If a line of the records holds the word "left", copy it out.

##### Data under study

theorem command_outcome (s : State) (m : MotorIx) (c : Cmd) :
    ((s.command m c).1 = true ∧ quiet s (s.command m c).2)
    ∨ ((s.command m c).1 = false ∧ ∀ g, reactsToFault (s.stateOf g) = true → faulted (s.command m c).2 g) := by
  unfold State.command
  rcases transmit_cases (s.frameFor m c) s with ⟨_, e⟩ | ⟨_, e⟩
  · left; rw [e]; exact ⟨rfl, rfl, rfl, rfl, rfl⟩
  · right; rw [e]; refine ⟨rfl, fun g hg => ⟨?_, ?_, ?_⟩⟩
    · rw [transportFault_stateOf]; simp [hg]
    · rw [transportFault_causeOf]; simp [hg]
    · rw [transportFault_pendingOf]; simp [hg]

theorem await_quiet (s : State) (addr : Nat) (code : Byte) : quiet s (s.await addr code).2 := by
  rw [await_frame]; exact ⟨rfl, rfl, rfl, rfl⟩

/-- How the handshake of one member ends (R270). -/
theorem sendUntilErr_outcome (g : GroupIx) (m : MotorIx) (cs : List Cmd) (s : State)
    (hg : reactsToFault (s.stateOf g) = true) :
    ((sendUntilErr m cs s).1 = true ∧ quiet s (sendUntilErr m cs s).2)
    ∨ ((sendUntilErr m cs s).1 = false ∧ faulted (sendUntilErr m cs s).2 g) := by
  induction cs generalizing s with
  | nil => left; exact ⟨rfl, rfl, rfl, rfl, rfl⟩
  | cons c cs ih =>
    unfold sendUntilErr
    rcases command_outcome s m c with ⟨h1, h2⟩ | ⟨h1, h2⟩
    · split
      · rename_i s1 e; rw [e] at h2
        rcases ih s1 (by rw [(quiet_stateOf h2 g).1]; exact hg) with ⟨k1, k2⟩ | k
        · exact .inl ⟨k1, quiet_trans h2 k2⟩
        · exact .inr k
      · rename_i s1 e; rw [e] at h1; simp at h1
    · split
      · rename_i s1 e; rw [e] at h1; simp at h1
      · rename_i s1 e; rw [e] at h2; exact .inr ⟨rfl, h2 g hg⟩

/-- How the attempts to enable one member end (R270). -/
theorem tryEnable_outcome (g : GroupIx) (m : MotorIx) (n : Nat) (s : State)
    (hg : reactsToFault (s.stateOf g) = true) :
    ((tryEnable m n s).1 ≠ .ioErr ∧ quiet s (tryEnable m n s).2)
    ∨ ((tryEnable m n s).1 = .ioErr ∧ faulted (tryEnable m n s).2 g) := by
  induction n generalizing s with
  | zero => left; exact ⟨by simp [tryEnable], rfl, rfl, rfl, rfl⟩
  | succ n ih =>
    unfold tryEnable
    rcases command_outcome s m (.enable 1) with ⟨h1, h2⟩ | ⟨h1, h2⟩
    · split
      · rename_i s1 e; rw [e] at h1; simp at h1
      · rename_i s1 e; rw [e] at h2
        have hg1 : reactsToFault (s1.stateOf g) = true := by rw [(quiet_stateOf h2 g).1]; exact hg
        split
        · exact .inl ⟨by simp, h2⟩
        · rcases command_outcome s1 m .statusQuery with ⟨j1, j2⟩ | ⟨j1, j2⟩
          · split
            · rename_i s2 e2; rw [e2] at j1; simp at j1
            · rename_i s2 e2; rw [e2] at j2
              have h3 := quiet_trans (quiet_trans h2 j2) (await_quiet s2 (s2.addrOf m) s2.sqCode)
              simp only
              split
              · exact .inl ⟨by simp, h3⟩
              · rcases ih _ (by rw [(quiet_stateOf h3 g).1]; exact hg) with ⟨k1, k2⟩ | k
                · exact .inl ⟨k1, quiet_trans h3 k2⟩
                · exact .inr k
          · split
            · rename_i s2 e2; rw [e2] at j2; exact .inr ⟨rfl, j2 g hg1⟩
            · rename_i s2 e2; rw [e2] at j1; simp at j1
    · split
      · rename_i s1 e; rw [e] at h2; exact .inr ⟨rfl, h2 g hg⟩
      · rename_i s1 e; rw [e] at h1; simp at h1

##########

• Solution for this problem:
  · left; rw [e]; exact ⟨rfl, rfl, rfl, rfl, rfl⟩
  | nil => left; exact ⟨rfl, rfl, rfl, rfl, rfl⟩
  | zero => left; exact ⟨by simp [tryEnable], rfl, rfl, rfl, rfl⟩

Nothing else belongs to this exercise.